Your goal >>
How many of the lines in the material below contain the word "frameOf"? Give the number alone.

Data excerpts >>
***
-- ==== Sys2Proof/Certificates/Slice0/Obligations.lean ====
section
/-! DEFINITION. The statements for the provers. Each docstring names the rules it rests on; a statement that formalises a
whole numbered rule is marked 'stated' in OBLIGATIONS.json, the others are derived from the sections they name.

A request row stands for a frame, and a panel row for a message, that has just been completed, so the receiver of the port is
HUNTING after it (R157) and no message is being gathered after it (R77, log entry 20). -/

open Sys2Proof Sys2Proof.Machine

/-! ## Steps, reset and invariants -/

/-- The model's queue of commands (log entry 8): a step takes the command at the front and is its effect on the state with
the rest of the queue; with no command waiting nothing changes. -/
def Obligations.StepTakesTheFrontCommand : Prop :=
  (∀ (c : Instr) (rest : List Instr) (s : State), s.pending = c :: rest → step s = exec c { s with pending := rest }) ∧
  ∀ s : State, s.pending = [] → step s = .next s

/-- What reset leaves, for the values the manual gives at a power-on with retention lost (R6, R21, R52, R53, R84, R122,
R126, R140, R165, R177). -/
def Obligations.ResetLeavesThePowerOnValues : Prop :=
  State.reset.now = 0 ∧ State.reset.mode = .loading ∧ State.reset.halted = true ∧ State.reset.band = .standard ∧
  State.reset.cycleCounter = 0 ∧ State.reset.startReason = .lost ∧ State.reset.retentionValid = true ∧
  (∀ p, State.reset.port p = { receiver := .hunting, replies := [], flags := 0b0010000#7, mask := 0#7 }) ∧
  (∀ p, lineDriven (State.reset.port p) = false) ∧
  (∀ a, (State.reset.machine a).state = .absent ∧ (State.reset.machine a).bus.presence = .absent ∧
    (State.reset.machine a).bus.inFlight = none ∧ (State.reset.machine a).cycle = none ∧
    (State.reset.machine a).payment = none ∧ (State.reset.machine a).lock = .none ∧
    (State.reset.machine a).strikes = 0 ∧ (State.reset.machine a).permit = false) ∧
  (∀ i, (State.reset.station i).state = .empty ∧ (State.reset.station i).awaitingRemoval = false) ∧
  (∀ k, (State.reset.pool k).grants = [] ∧ (State.reset.pool k).waits = [] ∧ (State.reset.pool k).halted = true ∧
    (State.reset.pool k).overLimit = false) ∧
  State.reset.doubts = [] ∧ State.reset.refunds = [] ∧ State.reset.audit = .zero ∧ State.reset.faults = [] ∧
  State.reset.session = none ∧ (∀ c, (State.reset.queue c).entries = [])

/-- The laws that every step keeps hold after reset. -/
def Obligations.ResetIsLawful : Prop :=
  State.reset.poolsLawful = true ∧ State.reset.balanced ∧ State.reset.queuesLawful = true ∧
  State.reset.repliesLawful = true ∧ State.reset.faultsLawful = true ∧ State.reset.refundsLawful = true ∧
  State.reset.cardsLawful ∧ State.reset.busLawful ∧ State.reset.grantsLawful ∧ State.reset.roomLawful ∧
  State.reset.holdsLawful

/-- R69: at every moment the grants of a pool are within its figures, or the pool is OVER_LIMIT. R57 to R62: each reserve is
held by at most one grant; the RESUME entries stand first, by suspension number; no pass count exceeds 3; no machine has two
grants or entries, or one of each; and a pool that may scan has left nothing waiting that a scan would grant. -/
def Obligations.EveryStepKeepsPoolsWithinFigures : Prop :=
  (∀ s t : State, s.poolsLawful = true → step s = .next t → t.poolsLawful = true) ∧
  ∀ s t : State, s.grantsLawful → step s = .next t → t.grantsLawful

/-- R123: refund issued equals refund credited, refund unplaced, refunds cancelled and the sum of the refund table, as long
as no total has reached its maximum. -/
def Obligations.EveryStepKeepsTheRefundBalance : Prop :=
  ∀ s t : State, s.balanced → step s = .next t →
    t.audit.issued < Config.largestTotal → t.audit.credited < Config.largestTotal →
    t.audit.unplaced < Config.largestTotal → t.audit.cancelled < Config.largestTotal → t.balanced

/-- 6.1 and R127: a claim queue holds at most 8 entries, and no card twice. R129 to R134: the holds of the entries and of the
machines name each other, and the machines with a hold are the HELD ones and the PAYING ones entered from HELD. -/
def Obligations.EveryStepKeepsClaimQueuesLawful : Prop :=
  (∀ s t : State, s.queuesLawful = true → step s = .next t → t.queuesLawful = true) ∧
  ∀ s t : State, s.queuesLawful = true → s.roomLawful → s.holdsLawful → step s = .next t → t.holdsLawful

/-- R159: a port holds at most 4 replies waiting. -/
def Obligations.EveryStepKeepsReplyQueuesLawful : Prop :=
  ∀ s t : State, s.repliesLawful = true → step s = .next t → t.repliesLawful = true

/-- R138, 5.4 and R114: the fault table holds at most 48 records, one for a machine and a code, and the refund table at
most 32 entries, one for a card and one for a position of 0 to 31. -/
def Obligations.EveryStepKeepsTheTablesLawful : Prop :=
  (∀ s t : State, s.faultsLawful = true → step s = .next t → t.faultsLawful = true) ∧
  ∀ s t : State, s.refundsLawful = true → step s = .next t → t.refundsLawful = true

/-- R86, R101 and 4.11: no card is in use at two places, and the doubt list holds at most 4 doubts of different cards. -/
def Obligations.EveryStepKeepsCardsInUseOnce : Prop :=
  ∀ s t : State, s.cardsLawful → step s = .next t → t.cardsLawful

/-- 1.2, R7 to R9, R11, R12, R15 to R18: an ABSENT address holds no command, deadline or missed reply, and any other has a
last status report; only a PRESENT address has a queued command, behind one in flight; fewer than 3 replies are missed; and the
command in flight carries the tag that the machine has not echoed last. R24, R28: a machine that is not PRESENT on the bus is
ABSENT in the room, and a cycle record stands exactly at the RUNNING and STOPPING machines. -/
def Obligations.EveryStepKeepsTheBusLawful : Prop :=
  (∀ s t : State, s.busLawful → step s = .next t → t.busLawful) ∧
  ∀ s t : State, s.roomLawful → step s = .next t → t.roomLawful

/-! ## Frames and requests -/

/-- What each command of the table can touch at all: every part of the state that `frameOf` does not name for a command is
unchanged by it. -/
def Obligations.EachCommandKeepsItsFrame : Prop :=
  ∀ (c : Instr) (s t : State), exec c s = .next t → Touches (frameOf c) s t

/-- R157, R159, R163, R164: what comes through one port leaves the receiver, the replies and the mask of the others as they
are. -/
def Obligations.OtherPortsKeepTheirQueues : Prop :=
  ∀ (c : Instr) (p q : Port) (s t : State), portOf c = some p → q ≠ p → exec c s = .next t →
    samePort (t.port q) (s.port q)

/-- R159 and R160: a request at a full reply queue is discarded; otherwise the tests of the right, the length and the mode
refuse it in this order, and the refusal changes nothing but the reply.
A request row stands for the completed frame (log entry 20). That a SET_PRICE of a class that is neither is refused BAD_ARG with
the lengths, and so before BUSY, is the model's reading (log entry 61). -/
def Obligations.RequestsAreAdmittedInOrder : Prop :=
  ∀ (c : Instr) (r : Req) (payload : List Byte) (p : Port) (s : State),
    requestOf c = some (r, payload) → portOf c = some p →
    let refused (st : Status) : Host.Outcome State Fault Refusal := .next (s.answering p (replyTo (reqCode r) st []) 0)
    (4 ≤ (s.port p).replies.length → exec c s = .next (s.setPort p { s.port p with receiver := .hunting })) ∧
    ((s.port p).replies.length < 4 →
      (reqRight p r = false → exec c s = refused .notPermitted) ∧
      (reqRight p r = true →
        (reqLength payload r = false → exec c s = refused .badArg) ∧
        (reqLength payload r = true →
          (s.mode = .loading → r ≠ .readRoom → exec c s = refused .busy) ∧
          (s.mode = .configFault → reqServed r = false → exec c s = refused .configFault))))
***
Solved exercise >>
2